By Derrick Jones, NRLC Communications Director
Editor’s note. For obvious reasons we’re including a number of stories about pro-life youth in our year-long “Roe at 40” series, which is reposting stories from National Right to Life News that go all the way back to 1973. While this particular story talks about what an impact the huge numbers of pro-life youth can have on stories written around the time of the annual March for Life, the sentiments hold true year-round. This appeared in the February 2003 edition of NRL News.
“Our teenagers and youth look at abortion and say, `It could have been me.’ Each of them feel fortunate and blessed that their mother did have them.” — Washington archdiocesan spokeswoman Susan Gibbs, “Both Sides on Abortion Try a Youthful Drumbeat,” Washington Post, January 22, 2003
“I do believe that women deserve better… . You’re talking about …a woman, who is undergoing difficult circumstances. You’re talking about a child who she has brought into this world. And it’s a wonderful thing to be able to support that kind of a cause and to know that there is so much support among the youth out there. The pro-life movement is strongly held by the youth.” — Catholic University alumnus Kara Crawford, appearing on Nachman, MSNBC, January 22, 2003
“All [young people] hear is from the other side.” — NARAL President Kate Michelman, “Choice and the Post-Roe Generation,” Time magazine, January 22, 2003
The weeks leading up to last month’s 30th anniversary of Roe v. Wade were, to say the least, hectic around the NRLC offices. The media relations department received hundreds of requests from media outlets across the country, all wanting comment on Roe’s legacy. Surprisingly, a number of requests came from reporters who wanted to look at the issue through the eyes of young people.
Time magazine. MSNBC. National Public Radio. The Washington Post. The Chicago Tribune–these were just a few of the media powerhouses that wanted an interview with someone from the Roe generation. At the time, I could only imagine what spin the stories would take. Looking back, perhaps I should have anticipated what we would read in newspapers and magazines and saw on television.

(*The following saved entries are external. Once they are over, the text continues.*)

-- ==== Sys2Proof/Laws/Moves.lean ====
section
/-! SUPPORT. What each larger operation leaves untouched: one lemma for each field it does not change, and
for the levels of the RESET and SHUTOFF lines where it moves the FAULT line. -/
namespace Sys2Proof.Machine

@[simp] theorem observe_mode (f : FaultId) (b : Bool) (s : State) :
    (observe f b s).mode = s.mode := by
  unfold observe qualify; dsimp only; repeat' split
  all_goals simp
@[simp] theorem observe_params (f : FaultId) (b : Bool) (s : State) :
    (observe f b s).params = s.params := by
  unfold observe qualify; dsimp only; repeat' split
  all_goals simp
@[simp] theorem observe_maps (f : FaultId) (b : Bool) (s : State) :
    (observe f b s).maps = s.maps := by
  unfold observe qualify; dsimp only; repeat' split
  all_goals simp
@[simp] theorem observe_demand (f : FaultId) (b : Bool) (s : State) :
    (observe f b s).demand = s.demand := by
  unfold observe qualify; dsimp only; repeat' split
  all_goals simp
@[simp] theorem observe_axles (f : FaultId) (b : Bool) (s : State) :
    (observe f b s).axles = s.axles := by
  unfold observe qualify; dsimp only; repeat' split
  all_goals simp
@[simp] theorem observe_reference (f : FaultId) (b : Bool) (s : State) :
    (observe f b s).reference = s.reference := by
  unfold observe qualify; dsimp only; repeat' split
  all_goals simp
@[simp] theorem observe_supervisor (f : FaultId) (b : Bool) (s : State) :
    (observe f b s).supervisor = s.supervisor := by
  unfold observe qualify; dsimp only; repeat' split
  all_goals simp
@[simp] theorem observe_table (f : FaultId) (b : Bool) (s : State) :
    (observe f b s).table = s.table := by
  unfold observe qualify; dsimp only; repeat' split
  all_goals simp
@[simp] theorem observe_engine (f : FaultId) (b : Bool) (s : State) :
    (observe f b s).engine = s.engine := by
  unfold observe qualify; dsimp only; repeat' split
  all_goals simp
@[simp] theorem observe_commands (f : FaultId) (b : Bool) (s : State) :
    (observe f b s).commands = s.commands := by
  unfold observe qualify; dsimp only; repeat' split
  all_goals simp
@[simp] theorem observe_instant (f : FaultId) (b : Bool) (s : State) :
    (observe f b s).instant = s.instant := by
  unfold observe qualify; dsimp only; repeat' split
  all_goals simp
@[simp] theorem observe_pending (f : FaultId) (b : Bool) (s : State) :
    (observe f b s).pending = s.pending := by
  unfold observe qualify; dsimp only; repeat' split
  all_goals simp
@[simp] theorem observe_lines_reset (f : FaultId) (b : Bool) (s : State) :
    (observe f b s).lines.reset = s.lines.reset := by
  unfold observe qualify; dsimp only; repeat' split
  all_goals simp
@[simp] theorem observe_lines_shutoff (f : FaultId) (b : Bool) (s : State) :
    (observe f b s).lines.shutoff = s.lines.shutoff := by
  unfold observe qualify; dsimp only; repeat' split
  all_goals simp

@[simp] theorem handObservations_mode (x : Inputs) (s : State) :
    (handObservations x s).mode = s.mode := by
  simp [handObservations]
@[simp] theorem handObservations_params (x : Inputs) (s : State) :
    (handObservations x s).params = s.params := by
  simp [handObservations]
@[simp] theorem handObservations_maps (x : Inputs) (s : State) :
    (handObservations x s).maps = s.maps := by
  simp [handObservations]
@[simp] theorem handObservations_demand (x : Inputs) (s : State) :
    (handObservations x s).demand = s.demand := by
  simp [handObservations]
@[simp] theorem handObservations_axles (x : Inputs) (s : State) :
    (handObservations x s).axles = s.axles := by
  simp [handObservations]
@[simp] theorem handObservations_reference (x : Inputs) (s : State) :
    (handObservations x s).reference = s.reference := by
  simp [handObservations]
@[simp] theorem handObservations_supervisor (x : Inputs) (s : State) :
    (handObservations x s).supervisor = s.supervisor := by
  simp [handObservations]
@[simp] theorem handObservations_table (x : Inputs) (s : State) :
    (handObservations x s).table = s.table := by
  simp [handObservations]
@[simp] theorem handObservations_engine (x : Inputs) (s : State) :
    (handObservations x s).engine = s.engine := by
  simp [handObservations]
@[simp] theorem handObservations_commands (x : Inputs) (s : State) :
    (handObservations x s).commands = s.commands := by
  simp [handObservations]
@[simp] theorem handObservations_instant (x : Inputs) (s : State) :
    (handObservations x s).instant = s.instant := by
  simp [handObservations]
@[simp] theorem handObservations_pending (x : Inputs) (s : State) :
    (handObservations x s).pending = s.pending := by
  simp [handObservations]
@[simp] theorem handObservations_lines_reset (x : Inputs) (s : State) :
    (handObservations x s).lines.reset = s.lines.reset := by
  simp [handObservations]
@[simp] theorem handObservations_lines_shutoff (x : Inputs) (s : State) :
    (handObservations x s).lines.shutoff = s.lines.shutoff := by
  simp [handObservations]

@[simp] theorem publish_lines (r : SplitResult) (s : State) : (publish r s).lines = s.lines := by
  simp [publish]
@[simp] theorem publish_mode (r : SplitResult) (s : State) : (publish r s).mode = s.mode := by
  simp [publish]
@[simp] theorem publish_params (r : SplitResult) (s : State) : (publish r s).params = s.params := by
  simp [publish]
@[simp] theorem publish_maps (r : SplitResult) (s : State) : (publish r s).maps = s.maps := by
  simp [publish]
@[simp] theorem publish_demand (r : SplitResult) (s : State) : (publish r s).demand = s.demand := by
  simp [publish]
@[simp] theorem publish_axles (r : SplitResult) (s : State) : (publish r s).axles = s.axles := by
  simp [publish]
@[simp] theorem publish_reference (r : SplitResult) (s : State) :
    (publish r s).reference = s.reference := by
  simp [publish]
@[simp] theorem publish_supervisor (r : SplitResult) (s : State) :
    (publish r s).supervisor = s.supervisor := by
  simp [publish]
@[simp] theorem publish_table (r : SplitResult) (s : State) : (publish r s).table = s.table := by
  simp [publish]
@[simp] theorem publish_queue (r : SplitResult) (s : State) : (publish r s).queue = s.queue := by
  simp [publish]
@[simp] theorem publish_faults (r : SplitResult) (s : State) : (publish r s).faults = s.faults := by
  simp [publish]
@[simp] theorem publish_commands (r : SplitResult) (s : State) :
    (publish r s).commands = s.commands := by
  simp [publish]
@[simp] theorem publish_ports (r : SplitResult) (s : State) : (publish r s).ports = s.ports := by
  simp [publish]
@[simp] theorem publish_instant (r : SplitResult) (s : State) :
    (publish r s).instant = s.instant := by
  simp [publish]
@[simp] theorem publish_pending (r : SplitResult) (s : State) :
    (publish r s).pending = s.pending := by
  simp [publish]

@[simp] theorem placeCommands_lines (v : PerAxle Bool) (s : State) :
    (placeCommands v s).lines = s.lines := by
  simp [placeCommands]
@[simp] theorem placeCommands_mode (v : PerAxle Bool) (s : State) :
    (placeCommands v s).mode = s.mode := by
  simp [placeCommands]
@[simp] theorem placeCommands_params (v : PerAxle Bool) (s : State) :
    (placeCommands v s).params = s.params := by
  simp [placeCommands]
@[simp] theorem placeCommands_maps (v : PerAxle Bool) (s : State) :
    (placeCommands v s).maps = s.maps := by
  simp [placeCommands]
@[simp] theorem placeCommands_demand (v : PerAxle Bool) (s : State) :
    (placeCommands v s).demand = s.demand := by
  simp [placeCommands]
@[simp] theorem placeCommands_axles (v : PerAxle Bool) (s : State) :
    (placeCommands v s).axles = s.axles := by
  simp [placeCommands]
@[simp] theorem placeCommands_reference (v : PerAxle Bool) (s : State) :
    (placeCommands v s).reference = s.reference := by
  simp [placeCommands]
@[simp] theorem placeCommands_supervisor (v : PerAxle Bool) (s : State) :
    (placeCommands v s).supervisor = s.supervisor := by
  simp [placeCommands]
@[simp] theorem placeCommands_table (v : PerAxle Bool) (s : State) :
    (placeCommands v s).table = s.table := by
  simp [placeCommands]
@[simp] theorem placeCommands_queue (v : PerAxle Bool) (s : State) :
    (placeCommands v s).queue = s.queue := by
  simp [placeCommands]
@[simp] theorem placeCommands_faults (v : PerAxle Bool) (s : State) :
    (placeCommands v s).faults = s.faults := by
  simp [placeCommands]
@[simp] theorem placeCommands_engine (v : PerAxle Bool) (s : State) :
    (placeCommands v s).engine = s.engine := by
  simp [placeCommands]
@[simp] theorem placeCommands_ports (v : PerAxle Bool) (s : State) :
    (placeCommands v s).ports = s.ports := by
  simp [placeCommands]
@[simp] theorem placeCommands_instant (v : PerAxle Bool) (s : State) :
    (placeCommands v s).instant = s.instant := by
  simp [placeCommands]
@[simp] theorem placeCommands_pending (v : PerAxle Bool) (s : State) :
    (placeCommands v s).pending = s.pending := by
  simp [placeCommands]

Those that covered the “youth angle,” I believe, may have come at it expecting to find complacency and majority support for abortion among the Roe generation. What they discovered–and finally took notice of in a big way–was something we, as a pro-life movement, already knew.
Members of the Roe generation–those of us born after 1973–are increasingly pro-life! One only needed to look at the throngs of teenagers and college students who crowded in front of the Washington Monument and onto Constitution Avenue for the annual March for Life to realize this very simple, but powerful truth.
To the reporters’ credit the stories took notice of this pro-life majority among young people, even as, at the same time, they lamented the lack of outreach to young people by the pro-abortion movement. The stories candidly discussed a huge ad campaign by pro-abortion organizations that missed their youthful mark because of outdated “iconography” (coathangers!). NARAL’s Kate Michelman, of all people, admitted that the pro-life message is out in force.
What does all this media attention mean? First, that the ongoing educational efforts of the pro-life movement–and more specifically of the hundreds of Teens for Life and campus pro-life groups–are having a major impact on our generation. The importance of this outreach cannot be overstated.
And second, the pro-abortion movement will be out in force in the coming months and years to try to win the youth back. Our opponents have seen the same interviews, read the same stories, and poured through the same polls that we have. We know they are very unhappy. This was supposed to be “their” constituency.
What does all this mean for our Movement? We have to double up our outreach efforts to teens and college students, maintain the advantage we have built up, and enlarge it. Through the support of the adults in the right to life movement and the peer-to-peer education that takes place in classrooms and hallways, we’ve assured that the generation raised with Roe is well enough educated to be decidedly pro-life.
Now, the challenge before us is to maintain that majority, while at the same time adding to its ranks–all while working against the well-funded efforts of our opponents. A formidable challenge.
But all the work we’ve done to this point, and all the work that is yet to be done, is a privilege for each and every one of us–adults and young people alike. And isn’t it oh so sweet to hear Kate Michelman lament, “All [young people] hear is from the other side.”